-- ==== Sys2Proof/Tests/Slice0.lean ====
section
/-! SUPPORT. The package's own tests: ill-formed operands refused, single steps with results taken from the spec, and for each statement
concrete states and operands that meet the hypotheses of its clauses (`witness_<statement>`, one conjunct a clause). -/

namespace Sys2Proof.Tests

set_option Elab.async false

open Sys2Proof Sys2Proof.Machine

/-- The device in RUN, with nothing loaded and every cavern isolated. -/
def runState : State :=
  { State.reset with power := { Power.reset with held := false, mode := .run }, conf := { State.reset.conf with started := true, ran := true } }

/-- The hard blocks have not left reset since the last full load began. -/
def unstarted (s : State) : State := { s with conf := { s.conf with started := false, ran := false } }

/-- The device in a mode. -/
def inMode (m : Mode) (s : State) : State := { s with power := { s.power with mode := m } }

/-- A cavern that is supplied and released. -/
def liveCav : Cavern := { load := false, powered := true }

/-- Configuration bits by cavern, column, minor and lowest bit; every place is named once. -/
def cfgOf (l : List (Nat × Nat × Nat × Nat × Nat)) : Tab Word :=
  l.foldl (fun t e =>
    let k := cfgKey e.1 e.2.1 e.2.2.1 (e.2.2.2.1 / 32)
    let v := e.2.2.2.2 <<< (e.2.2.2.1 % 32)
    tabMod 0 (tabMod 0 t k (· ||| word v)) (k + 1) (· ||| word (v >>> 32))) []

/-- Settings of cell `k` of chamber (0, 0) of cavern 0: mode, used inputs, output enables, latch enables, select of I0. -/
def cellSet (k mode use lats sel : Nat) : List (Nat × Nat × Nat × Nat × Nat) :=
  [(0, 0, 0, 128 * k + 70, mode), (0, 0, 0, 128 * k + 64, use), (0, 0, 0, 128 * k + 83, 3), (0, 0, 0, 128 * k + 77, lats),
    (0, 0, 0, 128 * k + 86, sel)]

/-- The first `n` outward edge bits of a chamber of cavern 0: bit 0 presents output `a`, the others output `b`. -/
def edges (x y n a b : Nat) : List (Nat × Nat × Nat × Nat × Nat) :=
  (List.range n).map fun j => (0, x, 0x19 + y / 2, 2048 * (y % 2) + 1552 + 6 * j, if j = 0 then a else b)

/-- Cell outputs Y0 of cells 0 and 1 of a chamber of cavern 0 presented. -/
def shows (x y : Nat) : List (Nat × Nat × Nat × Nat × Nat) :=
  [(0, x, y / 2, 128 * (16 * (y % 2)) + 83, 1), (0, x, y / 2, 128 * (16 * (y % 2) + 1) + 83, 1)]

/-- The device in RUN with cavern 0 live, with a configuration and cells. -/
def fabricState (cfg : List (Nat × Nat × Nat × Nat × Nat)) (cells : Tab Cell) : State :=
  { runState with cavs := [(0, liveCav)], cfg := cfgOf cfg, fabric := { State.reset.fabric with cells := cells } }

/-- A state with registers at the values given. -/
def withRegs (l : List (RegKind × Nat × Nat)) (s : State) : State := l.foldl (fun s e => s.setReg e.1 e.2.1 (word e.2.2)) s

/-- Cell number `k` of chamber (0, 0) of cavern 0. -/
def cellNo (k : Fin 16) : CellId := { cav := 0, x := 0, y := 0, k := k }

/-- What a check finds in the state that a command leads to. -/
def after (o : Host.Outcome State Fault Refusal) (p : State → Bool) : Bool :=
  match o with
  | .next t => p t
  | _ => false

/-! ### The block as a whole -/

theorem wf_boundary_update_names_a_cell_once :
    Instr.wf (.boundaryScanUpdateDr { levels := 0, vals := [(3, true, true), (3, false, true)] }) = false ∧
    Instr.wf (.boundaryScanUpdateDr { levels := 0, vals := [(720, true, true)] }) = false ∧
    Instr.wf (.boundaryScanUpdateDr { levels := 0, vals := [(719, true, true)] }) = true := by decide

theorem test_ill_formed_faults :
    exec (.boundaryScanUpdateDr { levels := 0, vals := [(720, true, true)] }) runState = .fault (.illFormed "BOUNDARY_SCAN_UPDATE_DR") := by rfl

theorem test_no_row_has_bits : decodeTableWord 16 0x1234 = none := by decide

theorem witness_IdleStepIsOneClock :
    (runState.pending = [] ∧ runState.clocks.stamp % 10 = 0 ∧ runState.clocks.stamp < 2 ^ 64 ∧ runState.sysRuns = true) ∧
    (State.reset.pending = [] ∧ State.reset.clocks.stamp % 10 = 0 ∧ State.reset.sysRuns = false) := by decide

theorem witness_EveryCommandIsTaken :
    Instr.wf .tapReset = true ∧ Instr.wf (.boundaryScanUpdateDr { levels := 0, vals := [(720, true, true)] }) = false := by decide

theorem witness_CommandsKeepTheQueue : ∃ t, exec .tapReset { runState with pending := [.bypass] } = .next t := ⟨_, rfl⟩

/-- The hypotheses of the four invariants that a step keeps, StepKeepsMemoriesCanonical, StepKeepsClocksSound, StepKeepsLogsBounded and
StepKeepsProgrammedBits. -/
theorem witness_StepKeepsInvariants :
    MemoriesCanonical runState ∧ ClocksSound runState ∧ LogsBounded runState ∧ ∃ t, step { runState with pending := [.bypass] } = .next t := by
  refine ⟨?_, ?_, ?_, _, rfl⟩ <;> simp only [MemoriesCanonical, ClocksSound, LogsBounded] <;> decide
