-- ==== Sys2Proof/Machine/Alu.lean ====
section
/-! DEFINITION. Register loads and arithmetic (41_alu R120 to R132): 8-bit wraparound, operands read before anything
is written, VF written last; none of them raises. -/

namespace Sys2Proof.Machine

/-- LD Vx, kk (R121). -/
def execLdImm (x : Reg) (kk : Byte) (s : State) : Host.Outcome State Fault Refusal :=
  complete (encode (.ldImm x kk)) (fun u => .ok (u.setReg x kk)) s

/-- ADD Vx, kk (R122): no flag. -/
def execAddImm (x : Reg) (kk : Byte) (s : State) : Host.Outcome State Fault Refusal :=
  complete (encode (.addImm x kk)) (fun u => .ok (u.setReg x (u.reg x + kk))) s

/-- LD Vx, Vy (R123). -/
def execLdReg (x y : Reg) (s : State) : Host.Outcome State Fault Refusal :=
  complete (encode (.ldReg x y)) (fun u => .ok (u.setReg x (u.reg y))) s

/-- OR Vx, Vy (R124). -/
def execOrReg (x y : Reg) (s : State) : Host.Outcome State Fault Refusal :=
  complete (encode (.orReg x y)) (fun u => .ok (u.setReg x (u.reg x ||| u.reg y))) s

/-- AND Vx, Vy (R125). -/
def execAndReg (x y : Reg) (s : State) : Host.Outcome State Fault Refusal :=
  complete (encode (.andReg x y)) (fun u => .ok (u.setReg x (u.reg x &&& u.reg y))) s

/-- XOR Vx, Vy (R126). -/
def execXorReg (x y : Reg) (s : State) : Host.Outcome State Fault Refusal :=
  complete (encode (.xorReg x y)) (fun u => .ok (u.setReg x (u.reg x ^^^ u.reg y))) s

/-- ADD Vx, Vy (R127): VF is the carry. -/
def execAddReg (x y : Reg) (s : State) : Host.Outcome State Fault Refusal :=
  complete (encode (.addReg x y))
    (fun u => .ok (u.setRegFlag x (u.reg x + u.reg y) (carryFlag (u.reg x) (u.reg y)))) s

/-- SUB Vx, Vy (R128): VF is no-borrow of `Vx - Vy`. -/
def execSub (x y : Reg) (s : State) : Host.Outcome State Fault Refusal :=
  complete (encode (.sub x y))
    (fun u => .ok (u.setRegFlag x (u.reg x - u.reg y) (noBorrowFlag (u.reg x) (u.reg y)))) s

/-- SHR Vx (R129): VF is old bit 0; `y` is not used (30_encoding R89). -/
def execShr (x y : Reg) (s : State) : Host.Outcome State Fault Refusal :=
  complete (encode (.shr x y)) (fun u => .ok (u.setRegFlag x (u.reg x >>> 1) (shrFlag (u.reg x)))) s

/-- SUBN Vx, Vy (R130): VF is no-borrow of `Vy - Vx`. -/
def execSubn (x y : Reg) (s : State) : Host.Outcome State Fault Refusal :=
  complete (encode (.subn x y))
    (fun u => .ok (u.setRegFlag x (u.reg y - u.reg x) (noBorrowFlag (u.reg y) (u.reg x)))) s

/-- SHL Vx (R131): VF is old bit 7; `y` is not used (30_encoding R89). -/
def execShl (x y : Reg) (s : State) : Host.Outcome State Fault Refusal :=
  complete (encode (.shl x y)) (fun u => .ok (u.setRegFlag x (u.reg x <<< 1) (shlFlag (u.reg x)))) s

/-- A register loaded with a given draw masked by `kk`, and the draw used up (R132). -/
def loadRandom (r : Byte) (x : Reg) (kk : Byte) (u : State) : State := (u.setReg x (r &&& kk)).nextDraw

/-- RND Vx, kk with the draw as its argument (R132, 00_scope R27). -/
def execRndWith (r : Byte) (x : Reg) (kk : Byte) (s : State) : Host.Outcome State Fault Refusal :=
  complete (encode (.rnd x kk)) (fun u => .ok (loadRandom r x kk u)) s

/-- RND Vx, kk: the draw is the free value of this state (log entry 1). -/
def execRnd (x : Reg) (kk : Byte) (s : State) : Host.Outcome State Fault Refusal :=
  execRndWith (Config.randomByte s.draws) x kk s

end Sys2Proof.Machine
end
----
— To do —
Reproduce word for word the material above, beginning with the line that contains "def loadRandom (r" and ending with the line that contains "def execRndWith (r".

— Answer for the task —
def loadRandom (r : Byte) (x : Reg) (kk : Byte) (u : State) : State := (u.setReg x (r &&& kk)).nextDraw

/-- RND Vx, kk with the draw as its argument (R132, 00_scope R27). -/
def execRndWith (r : Byte) (x : Reg) (kk : Byte) (s : State) : Host.Outcome State Fault Refusal :=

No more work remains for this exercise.